Module CHEM2061: COMPUTATIONAL CHEMISTRY

Department: Chemistry

CHEM2061: COMPUTATIONAL CHEMISTRY

Prerequisites

• Core Chemistry 1A (CHEM1012) AND EITHER Core Chemistry 1B (CHEM1022) OR Core Mathematics A (MATH1012) OR Single Mathematics A (MATH1561).

Corequisites

• Chemistry of the Elements (CHEM2021) OR Ring Chemistry (CHEM2031) OR Properties of Molecules (CHEM2041) OR Inorganic Concepts and Applications (CHEM3021) OR Advanced Organic Chemistry (CHEM3031) OR Molecules and their Interactions (CHEM3041).

Excluded Combination of Modules

• This module may not be taken in the same year of study as Biological Chemistry (CHEM2051).

Aims

• To develop an understanding of the main areas of computational chemistry.
• To provide practical experience in using computational methods to study molecules.
• To develop an understanding of important concepts in theoretical chemistry.

Content

• Force fields and simulation.
• Potential energy surfaces and molecular mechanics.
• Energy minimisation.
• Molecular dynamics calculations.
• Definition of the wave function.
• The uncertainty principle.
• Approximate methods: basis set expansions and the secular equations.
• Electronic structure theory: Hartree-Fock equations.
• Semi-Empirical methods.
• Correlated methods.
• Practical computing.

Learning Outcomes

• Explain the basic concepts of molecular force fields.
• Explain the basic concepts of quantum mechanics, and be able to apply these concepts to simple chemical problems.
• Explain the basic ideas of ab initio electronic structure theory.
• Understand the strengths and limitations of each technique studied.

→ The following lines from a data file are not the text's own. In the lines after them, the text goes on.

-- ==== Sys2Proof/WellFormed.lean ====
section
/-! DEFINITION. WellFormed.lean: which terms of `Instr` name a command of the block: every operand fits the field
that carries it (R624, R632, R636, R616, R697, R741) or names a part of the module (R21 to R35, R526). Whether a
command is legal is its meaning's business. -/

namespace Sys2Proof

/-- A value of an 8-bit field. -/
def u8 (n : Nat) : Bool := decide (n < 2 ^ 8)
/-- A value of a 16-bit field. -/
def u16 (n : Nat) : Bool := decide (n < 2 ^ 16)
/-- A value of a 30-bit field. -/
def u30 (n : Nat) : Bool := decide (n < 2 ^ 30)
/-- A value of a 31-bit field. -/
def u31 (n : Nat) : Bool := decide (n < 2 ^ 31)
/-- A value of a 32-bit field. -/
def u32 (n : Nat) : Bool := decide (n < 2 ^ 32)
/-- A value of a 64-bit field. -/
def u64 (n : Nat) : Bool := decide (n < 2 ^ 64)

/-- A header that some queue of R623 can carry. -/
def CmdHdr.wf (h : CmdHdr) : Bool := decide (h.queue < 256) && u32 h.id

/-- Bytes of one host read, at most the longest image (R684). -/
def HostRead.wf (r : HostRead) : Bool :=
  match r with
  | .data b => decide (b.length ≤ 0x1000000)
  | .failed => true

/-- A slot or cluster that exists (R21, R36). -/
def TestFinding.wf (f : TestFinding) : Bool :=
  match f with
  | .slot c k => decide (c < 32) && decide (k < 17)
  | .pool c => decide (c < 32)

/-- A channel that exists, and lanes of it (R486, R494). -/
def ChanTrain.wf (t : ChanTrain) : Bool :=
  decide (t.stack < 12) && decide (t.chan < 32) && t.badDq.all (fun l => decide (l < 72)) && t.pprLeft.all fun b => decide (b.1 < 2048)

/-- Lanes and a partner that can exist (R526, R575). -/
def PortTrain.wf (p : PortTrain) : Bool :=
  match p with
  | .noPartner => true
  | .partner lanes m q => decide (lanes < 16) && decide (m < 4096) && decide (q < 18)

/-- Widths and rates of R480. -/
def FarTrain.wf (f : FarTrain) : Bool :=
  match f with
  | .absent | .refused => true
  | .up lanes rate _ => (lanes == 4 || lanes == 8 || lanes == 16) && (rate == 1 || rate == 2)

/-- A packet of at most 4 KiB, in lines (R532). -/
def Packet.wf (p : Packet) : Bool :=
  u16 p.tag && u8 p.gen && u32 p.seq && decide (p.data.length ≤ 4096) && p.data.length % 64 == 0 && p.offset % 64 == 0 &&
  p.poisoned.all fun l => decide (64 * l < p.data.length)

/-- A clear-to-send's fields (R554). -/
def Cts.wf (c : Cts) : Bool := u16 c.tag && u8 c.gen && u32 c.seq && u64 c.bytes && u8 c.addFmt

/-- A context, core or line that can exist. -/
def CaReader.wf (r : CaReader) : Bool :=
  match r with
  | .core a k | .fetch a k => u8 a && decide (k < 2048)
  | .mover dst => decide (dst < 2 ^ 42)
  | .uncork a => u8 a
  | .xfer _ | .other => true

/-- Slots that exist (R735). -/
def ScreenRound.wf (r : ScreenRound) : Bool :=
  r.deviating.all fun x => decide (x.1 < 32) && decide (x.2.1 < 17) && u64 x.2.2

/-- The (source, cause) pairs of THERMAL (R714): junctions of the dies and the hub, inlet and flow, and
their trips. -/
def thermalPair (source cause : Nat) : Bool :=
  (decide (source < 5) && (cause == 1 || cause == 4)) ||
  (source == 5 && (cause == 2 || cause == 3 || cause == 5 || cause == 6))

/-- Whether a term names a command of the block. -/
def Instr.wf (i : Instr) : Bool :=
  match i with
  | .endProg asn core => u8 asn && decide (core < 2048)
  | .loop asn core => u8 asn && decide (core < 2048)
  | .branch asn core => u8 asn && decide (core < 2048)
  | .waitConsume asn core => u8 asn && decide (core < 2048)
  | .waitPeek asn core => u8 asn && decide (core < 2048)
  | .signal asn core => u8 asn && decide (core < 2048)
  | .fence asn core => u8 asn && decide (core < 2048)
  | .trig asn core => u8 asn && decide (core < 2048)
  | .stint asn core => u8 asn && decide (core < 2048)
  | .loadCopy asn core => u8 asn && decide (core < 2048)
  | .loadXreg asn core => u8 asn && decide (core < 2048)
  | .storeCopy asn core => u8 asn && decide (core < 2048)
  | .storeAddInt32 asn core => u8 asn && decide (core < 2048)
  | .storeMinInt32 asn core => u8 asn && decide (core < 2048)
  | .storeMaxInt32 asn core => u8 asn && decide (core < 2048)
  | .storeCas asn core => u8 asn && decide (core < 2048)
  | .storeAddFloat asn core => u8 asn && decide (core < 2048)
  | .storeOrdered asn core => u8 asn && decide (core < 2048)
  | .storeAddInt64 asn core => u8 asn && decide (core < 2048)
  | .decantFromVirtual asn core => u8 asn && decide (core < 2048)
  | .decantFromHost asn core => u8 asn && decide (core < 2048)
  | .leesCheck asn core => u8 asn && decide (core < 2048)
  | .matProd asn core => u8 asn && decide (core < 2048)
  | .attnWindow asn core => u8 asn && decide (core < 2048)
  | .attnCross asn core => u8 asn && decide (core < 2048)
  | .attnPiece asn core => u8 asn && decide (core < 2048)
  | .convolve asn core => u8 asn && decide (core < 2048)
  | .poolMax asn core => u8 asn && decide (core < 2048)
  | .poolAvg asn core => u8 asn && decide (core < 2048)
  | .poolNearest asn core => u8 asn && decide (core < 2048)
  | .foldStats asn core => u8 asn && decide (core < 2048)
  | .foldMerge asn core => u8 asn && decide (core < 2048)
  | .foldNorm asn core => u8 asn && decide (core < 2048)
  | .vecEw asn core => u8 asn && decide (core < 2048)
  | .vecRowb asn core => u8 asn && decide (core < 2048)
  | .vecColb asn core => u8 asn && decide (core < 2048)
  | .vecReduce asn core => u8 asn && decide (core < 2048)
  | .vecScalar asn core => u8 asn && decide (core < 2048)
  | .funcApply asn core => u8 asn && decide (core < 2048)
  | .funcReload asn core => u8 asn && decide (core < 2048)
  | .blendRun asn core => u8 asn && decide (core < 2048)
  | .blendLoad asn core => u8 asn && decide (core < 2048)
  | .instructionComplete asn core _ => u8 asn && decide (core < 2048)
  | .tasterVerdict asn cluster => u8 asn && decide (cluster < 128)
  | .promotionDone asn _ => u8 asn
  | .waitSatisfied asn sem => u8 asn && u8 sem
  | .pieceLandingReady asn core _ => u8 asn && decide (core < 2048)
  | .orderedTurn asn core _ => u8 asn && decide (core < 2048)
  | .decantAccepted asn core => u8 asn && decide (core < 2048)
  | .decantPageDone _ host => host.wf
  | .stintOverrun asn core => u8 asn && decide (core < 2048)
  | .fabricHang die => decide (die < 4)
  | .dieLogicResetDone die => decide (die < 4)
  | .builtInTestDone die findings => decide (die < 4) && findings.all TestFinding.wf
  | .jobComplete asn => u8 asn
  | .seatingDecision => true
  | .sliceExpiry asn => u8 asn
  | .corkBegin asn => u8 asn
  | .corkDone asn => u8 asn
  | .uncorkDone asn => u8 asn
  | .nop h => h.wf
  | .reservedCmd h code first => h.wf && u16 code && u8 first
  | .ctxCreate h asn cls kind sliceUs clusters imageVA resumeVA resumeCount =>
      h.wf && u8 asn && u8 cls && u8 kind && u32 sliceUs && decide (clusters < 2 ^ 128) && u64 imageVA && u64 resumeVA && u16 resumeCount
  | .ctxDestroy h asn => h.wf && u8 asn
  | .ctxCork h asn => h.wf && u8 asn
  | .ctxUncork h asn clusters => h.wf && u8 asn && decide (clusters < 2 ^ 128)
  | .ctxExport h asn move imageVA => h.wf && u8 asn && u8 move && u64 imageVA
  | .ctxSetClass h asn cls sliceUs => h.wf && u8 asn && u8 cls && u32 sliceUs
  | .asnDestroy h asn => h.wf && u8 asn
  | .semAliasSet h asn index ownerAsn ownerIndex => h.wf && u8 asn && u8 index && u8 ownerAsn && u8 ownerIndex
  | .semAliasClear h asn index ownerAsn ownerIndex => h.wf && u8 asn && u8 index && u8 ownerAsn && u8 ownerIndex
  | .semSignal h asn index n => h.wf && u8 asn && u8 index && u32 n
  | .jobLaunch h asn p rank progLen progVA seed =>
      h.wf && u8 asn && u32 p && u32 rank && u32 progLen && u64 progVA && u64 seed
  | .jobEnd h asn => h.wf && u8 asn
  | .descBind h asn first count srcVA => h.wf && u8 asn && u8 first && u16 count && u64 srcVA
  | .trellisBind h asn entries tableVA => h.wf && u8 asn && u16 entries && u64 tableVA
  | .versionSet h asn set slots semBase record => h.wf && u8 asn && u8 set && u8 slots && u8 semBase && u64 record
  | .memAlloc h asn tier w pages va place => h.wf && u8 asn && u8 tier && u8 w && u32 pages && u64 va && u16 place
  | .zeroFillDone asn => u8 asn
  | .memMigrate h asn tier access pages va place =>
      h.wf && u8 asn && u8 tier && u8 access && u32 pages && u64 va && u16 place
  | .migratePageDone asn => u8 asn
  | .memFree h asn pages va => h.wf && u8 asn && u32 pages && u64 va
  | .xferToHost h asn window va winOff bytes => h.wf && u8 asn && u8 window && u64 va && u64 winOff && u64 bytes
  | .xferFromHost h asn window va winOff bytes => h.wf && u8 asn && u8 window && u64 va && u64 winOff && u64 bytes
  | .xferComplete _ host => host.wf
  | .groupCreate h asn size tag gen credits wdMs members =>
      h.wf && u8 asn && u16 size && u16 tag && u8 gen && u16 credits && u16 wdMs && u64 members
  | .groupDestroy h asn slot => h.wf && u8 asn && u8 slot
  | .streamOpen h unit asn semBase paramVA => h.wf && u8 unit && u8 asn && u8 semBase && u64 paramVA
  | .streamClose h stream => h.wf && u8 stream
  | .frameSubmit h stream entry => h.wf && u8 stream && entry.length == 48
  | .frameRelease h stream count => h.wf && u8 stream && u16 count
  | .modeSetVintage h value rateLog2 expectEpoch timeoutUs =>
      h.wf && u8 value && u8 rateLog2 && u32 expectEpoch && u32 timeoutUs
  | .modeSetTaster h value rateLog2 expectEpoch timeoutUs =>
      h.wf && u8 value && u8 rateLog2 && u32 expectEpoch && u32 timeoutUs
  | .dieEpochAck die => decide (die < 4)
  | .epochTimeout => true
  | .applyConfig h _ imageBus imageBytes image => h.wf && u64 imageBus && u32 imageBytes && image.wf
  | .applyStoreOnly h _ imageBus imageBytes image => h.wf && u64 imageBus && u32 imageBytes && image.wf
  | .dormantEnter h => h.wf
  | .dormantPowerDown => true
  | .wake h => h.wf
  | .wakeDone => true
  | .dieDrainHold h die => h.wf && u8 die
  | .dieDrainRepair h die => h.wf && u8 die
  | .dieRestore h die => h.wf && u8 die
  | .sqTailDoorbell q _ fetched images =>
      decide (q < 256) && fetched.all (fun b => b.length == 64) && images.all HostRead.wf
  | .commandFetchError q => decide (q < 256)
  | .cqHeadDoorbell q _ => decide (q < 256)
  | .hqCtlWrite q _ => decide (q < 256)
  | .msgCtlWrite _ => true
  | .msgHeadWrite _ => true
  | .registerWrite off _ _ => decide (off < 0x1000000)
  | .loReadLatch r => decide (r.off < 0x1000000) && decide (1 ≤ r.width) && decide (r.width ≤ 4096)
  | .hubResetModule _ => true
  | .islVsetWrite die isl _ => decide (die < 4) && decide (isl < 32)
  | .islMarginWrite die isl _ => decide (die < 4) && decide (isl < 32)
  | .islRateMinReset die isl _ => decide (die < 4) && decide (isl < 32)
  | .islRampDone die isl => decide (die < 4) && decide (isl < 32)
  | .islRateUpdate die isl rate => decide (die < 4) && decide (isl < 32) && decide (rate < 4096)
  | .mcC0LatMaxClr die mc _ => decide (die < 4) && decide (mc < 3)
  | .trkPeakClr die _ => decide (die < 4)
  | .tqNearQuotaWrite asn _ => u8 asn
  | .tqCellarQuotaWrite asn _ => u8 asn
  | .hwWindowWrite asn window reg _ => u8 asn && decide (window < 16) && decide (reg < 16)
  | .precSettingWrite die slot reg _ => decide (die < 4) && decide (slot < 64) && u8 reg
  | .relDieFlagSet die _ => decide (die < 4)
  | .relDieFlagClr die _ => decide (die < 4)
  | .relFlashRelease _ => true
  | .relFlashAttach _ _ => true
  | .relVrmRelease pos _ => decide (pos < 9)
  | .scrStart die _ => decide (die < 4)
  | .scrStop die _ => decide (die < 4)
  | .screenRoundDone die round => decide (die < 4) && round.wf
  | .relLogIndexWrite _ => true
  | .relMapIndexWrite _ => true
  | .pwrLimitWrite _ => true
  | .pwrPeakClr _ => true
  | .acctClr asn _ => u8 asn
  | .appClr _ => true
  | .acctFlush => true
  | .tallyRelease _ => true
  | .tallyReleaseDone => true
  | .tallyAttach _ => true
  | .tallySelfTestDone _ fwRev serial seconds total recSeq _ =>
      u8 fwRev && u64 serial && u64 seconds && u64 total && u32 recSeq
  | .tallyRecIndexWrite _ => true
  | .tallyIntervalClose energyMJ watts vin10mV _ => u32 energyMJ && u16 watts && u16 vin10mV
  | .tallyRecordClose => true
  | .unmeteredRecord => true
  | .tallyPulled => true
  | .tallyFault => true
  | .tallySealOpened => true
  | .tallyFlashCopy => true
  | .powerLoopTick inputMw => u31 inputMw
  | .thermalCapTick die _ => decide (die < 4)
  | .thermal source cause _ => thermalPair source cause && decide (cause < 4)
  | .thermalTrip source cause _ => thermalPair source cause && decide (4 ≤ cause)
  | .envelopeReturn => true
  | .inputVoltageChange mv => decide (46000 ≤ mv) && decide (mv ≤ 60000)
  | .inputPowerLoss energyMJ watts vin10mV => u32 energyMJ && u16 watts && u16 vin10mV
  | .regulatorFail pos => decide (pos < 9)
  | .regulatorFitted pos => decide (pos < 9)
  | .refClockLost => true
  | .refClockReturn => true
  | .moduleReset => true
  | .hostLinkTrained => true
  | .configReadDone => true
  | .memTrainDone _ chans => chans.all ChanTrain.wf
  | .repairStepDone up findings => up.all (· < 4) && findings.all (fun f => decide (f.1 < 4) && f.2.wf)
  | .portTrainDone ports far => ports.length == 18 && ports.all PortTrain.wf && far.length == 2 && far.all FarTrain.wf
  | .bootStepTimeout _ up findings ports far =>
      up.all (· < 4) && findings.all (fun f => decide (f.1 < 4) && f.2.wf) && ports.length == 18 && ports.all PortTrain.wf && far.length == 2 && far.all FarTrain.wf
  | .hostLinkReset => true
  | .hubUncorrectable => true
  | .faultLogFlush => true
  | .flashWriteDone region _ => decide (region < 4)
  | .patrolScrub die mc chan line rowWord _ =>
      decide (die < 4) && decide (mc < 3) && decide (chan < 32) && u30 rowWord && decide (line < 2 ^ 42)
  | .rowRemap die mc chan rowWord => decide (die < 4) && decide (mc < 3) && decide (chan < 32) && u30 rowWord
  | .caParityError die mc chan retries _ line reader =>
      reader.wf && decide (die < 4) && decide (mc < 3) && decide (chan < 32) && u32 retries && decide (line < 2 ^ 42)
  | .flitReplay port => decide (port < 18)
  | .laneFail port lane => decide (port < 18) && decide (lane < 4)
  | .laneRetrainDone port => decide (port < 18)
  | .portDown port => decide (port < 18)
  | .vlPortRetrain port _ => decide (port < 18)
  | .portRetrainDone port result => decide (port < 18) && result.wf
  | .peerTraining port => decide (port < 18)
  | .farPortDown port => decide (port < 2)
  | .cxlRequestTimeout port => decide (port < 2)
  | .trellisFire asn entry => u8 asn && u16 entry
  | .ctsArrival cts fromRank => cts.wf && decide (fromRank < 256)
  | .ctsRetry cts fromRank => cts.wf && decide (fromRank < 256)
  | .packetArrival p => p.wf
  | .packetAck tag gen seq offset => u16 tag && u8 gen && u32 seq && u64 offset
  | .firingComplete asn entry => u8 asn && u16 entry
  | .abortArrival tag gen seq reason => u16 tag && u8 gen && u32 seq && (reason == 0 || reason == 6 || reason == 7)
  | .groupWait asn entry => u8 asn && u16 entry
  | .tierStall asn sem => u8 asn && u8 sem
  | .keeperPin asn set => u8 asn && decide (set < 32)
  | .keeperRetire asn set => u8 asn && decide (set < 32)
  | .keeperClaim asn set => u8 asn && decide (set < 32)
  | .keeperPublish asn set => u8 asn && decide (set < 32)
  | .codecSubmitConsume stream => decide (stream < 128)
  | .codecStreamSwitch unit => decide (unit < 4)
  | .codecFrameDone unit => decide (unit < 4)
  | .codecReleaseConsume stream => decide (stream < 128)
  | .codecPacedRecord stream => decide (stream < 128)
  | .unmeteredIntervalClose energyMJ => u32 energyMJ
  | .ctxExportDone asn => u8 asn

end Sys2Proof
end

• Demonstrate a working knowledge of a range of important computational chemistry packages, and be able to apply this knowledge to tackle real chemical problems.

• Group working, encouraged and developed through workshop teaching.
• Written communication advanced through the use of essay type questions in lecture-support worksheets.
• Problem-solving developed through workshops.
• Application of number, acquired through the calculations required in all components of this module.

Modes of Teaching, Learning and Assessment and how these contribute to the learning outcomes of the module

• Lectures are used to convey concepts and are examined by written papers. This is the best method to assess the knowledge of the students.
• Workshops are larger groups of students where problems are considered and common difficulties shared. This ensures that students have understood the work and can apply it to real life situations. These are formatively assessed.
• Computer classes give students the opportunity to learn to use off the shelf computer packages and those specific to chemists. They are continuously assessed so that the student can learn from one session to the next.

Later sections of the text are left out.